Excerpts from Jim Conrad's
Naturalist Newsletter
Notes from a May 26, 2019 camping trip in El Rosario National Park, Petén Department, in northern GUATEMALA
"SHINGLE PLANT" CLIMBING TREE TRUNKS
In the deeply shaded understory of older, wetter forests bordering on rainforest conditions, in lowland southern Mexico, Belize and northern Guatemala, for decades I've seen the tree-climbing vine shown below -- this in northern Guatemala's El Rosario National Park on the east side of Sayaxché -- and I never could figure out know what it was.
On the Internet, recently I found Michael Madison's 1977 work A Revision of Monstera (Araceae). Monsteras are vines that climb trees, so this week when I tried once again to identify what's shown in the picture, thinking it might be a Monstera, I dove into Madison's Revision. And it was indeed a Monstera, MONSTERA TUBERCULATA var. TUBERCULATA.
More precisely, it was the immature vine form of Monstera tuberculata just starting out life climbing a tree trunk, later to develop into a much more robust-looking, dangling vine high in the tree, with different looking leaves, and bearing fruiting structures.
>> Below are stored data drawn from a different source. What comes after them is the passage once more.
-- ==== Sys2Proof/Tests/Slice0.lean ====
section
/-! SUPPORT. The model's own tests.  Every expected value is from spec/95_test_vectors.md (its vector is named), from R85, or worked
out by hand from the spec's encoding; the witnesses show, for each statement of Certificates/Slice0 with hypotheses, a
state and operands that meet them. -/

namespace Sys2Proof.Tests

set_option Elab.async false -- one proof at a time: the thread stacks of all of them together pass the memory limit

open Sys2Proof Sys2Proof.Machine

/-! ## Small states -/

/-- One LED, the default tables, the symbol bytes of the "instantiated" vectors. -/
def one : Params := Config.default

/-- The same block with two LEDs. -/
def two : Params := { Config.default with ledCount := 2 }

/-- A block after reset, with the answers its platform will give. -/
def blank (p : Params) (answers : Answers) : State := { State.resetWith p with answers := answers }

/-- A READY block that owns handle 7. -/
def ready (p : Params) (answers : Answers) : State := { blank p answers with init := true, handle := some 7 }

/-- A platform that answers everything with success, for a block of `n` LEDs. -/
def allOk (n : Nat) : Answers := ⟨[.ok 7], [.ok (12 * n), .ok 48], [0], []⟩

/-- A platform that has given no answer. -/
def silent : Answers := ⟨[], [], [], []⟩

/-- The state after a command, or the state before it where the command did not answer a next state. -/
def after (i : Instr) (s : State) : State := (nextOf (exec i s)).getD s

/-- The response registers after a command. -/
def answered (i : Instr) (s : State) : BitVec 8 × Word32 := ((after i s).status, (after i s).result)

/-- `SYMBUF` as written bytes. -/
def symbols (s : State) : Option (List Byte) := writtenBytes s.symbuf

/-! ## Decoding and encoding: words written out from the spec's encodings -/

theorem test_decode_mkpix : decode 0x00000000000000000012345600000001 = .legal (.mkpix 0x12 0x34 0x56) := by decide +kernel
theorem test_decode_mkpixb : decode 0x000000000000000000FF800000008002 = .legal (.mkpixb 255 128 0 128) := by decide +kernel
theorem test_decode_wheel : decode 0x00000000000000000000000000005503 = .legal (.wheel 85) := by decide +kernel
theorem test_decode_hsv : decode 0x0000000000000000006480C800000004 = .legal (.hsv 100 128 200) := by decide +kernel
theorem test_decode_hue : decode 0x00000000000000000064C83200000005 = .legal (.hue ⟨100, 200, 50⟩) := by decide +kernel
theorem test_decode_hexv : decode 0x00000000000000000022113300000006 = .legal (.hexv ⟨0x22, 0x11, 0x33⟩) := by decide +kernel
theorem test_decode_fromhex : decode 0x00000000FF1122330000000000000007 = .legal (.fromhex 0xFF112233) := by decide +kernel
theorem test_decode_blend : decode 0x000000000014FE00000A01FF00007F08 = .legal (.blend ⟨10, 1, 255⟩ ⟨20, 254, 0⟩ 127) := by
  decide +kernel
theorem test_decode_gamma : decode 0x4008000000000000007FC8FE00000009 = .legal (.gamma ⟨127, 200, 254⟩ 0x4008000000000000) := by
  decide +kernel
theorem test_decode_init : decode 0x00000000000000000000000000000010 = .legal .init := by decide +kernel
theorem test_decode_initpin : decode 0x00000000000000000000000000001211 = .legal (.initpin 18) := by decide +kernel
theorem test_decode_update : decode 0x00000001FFFFFFFE0000000000000012 = .legal (.update 0xFFFFFFFE 1) := by decide +kernel
theorem test_decode_updateb : decode 0x0000000200002000000000000000FF13 = .legal (.updateb 0x2000 2 255) := by decide +kernel
theorem test_decode_clear : decode 0x00000000000000000000000000000014 = .legal .clear := by decide +kernel
theorem test_decode_destroy : decode 0x00000000000000000000000000000015 = .legal .destroy := by decide +kernel
theorem test_decode_isinit : decode 0x00000000000000000000000000000016 = .legal .isinit := by decide +kernel
theorem test_decode_setbr : decode 0x00000000000000000000000000008017 = .legal (.setbr 128) := by decide +kernel
theorem test_decode_getbr : decode 0x00000000000000000000000000000018 = .legal .getbr := by decide +kernel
Several Monstera species produce such trunk-climbing vines bearing flattish leaves mostly or entirely covering the vine stem, and horticulturists, who sometimes grow this juvenile form in pots, call all such forms "shingle plants," irregardless of the species.
Mature Monstera tuberculata climb high into trees, then dangle long stems with oval leaves 18cm long (7inches), and produce Jack-in-the-pulpit-like flowering structures consisting of a spathe (Jack's pulpit) about 9cm across and long (3½inches), and flowering spadix (Jack himself) about half the spathe's length. Of the 22 or so Monstera species, only Monstera tuberculata produces a dangling flowering body, instead of an erect one.
Madison divides the species Monstera tuberculata into two varieties. Ours, Monstera tuberculata var. tuberculata, is endemic only to southern Mexico, Belize and northern Guatemala. The variety brevinodum occurs only in Costa Rica. Thus there are two widely separated populations, despite the fact that before recent clearing of forests a continuous wet tropical forest connected the two populations along the Atlantic coast. Madison mentions the theory that the species' absence between Guatemala and Costa Rica may represent an extermination of the species during periods of drier climate during the Pleistocene, or "Ice Age."
So, this strange little plant climbing tree trunks in certain old, wet forests is an interesting one, one that starts out life looking one way, but then later changes its appearance and manner of living, and even has a story to tell about hard times during the Ice Age.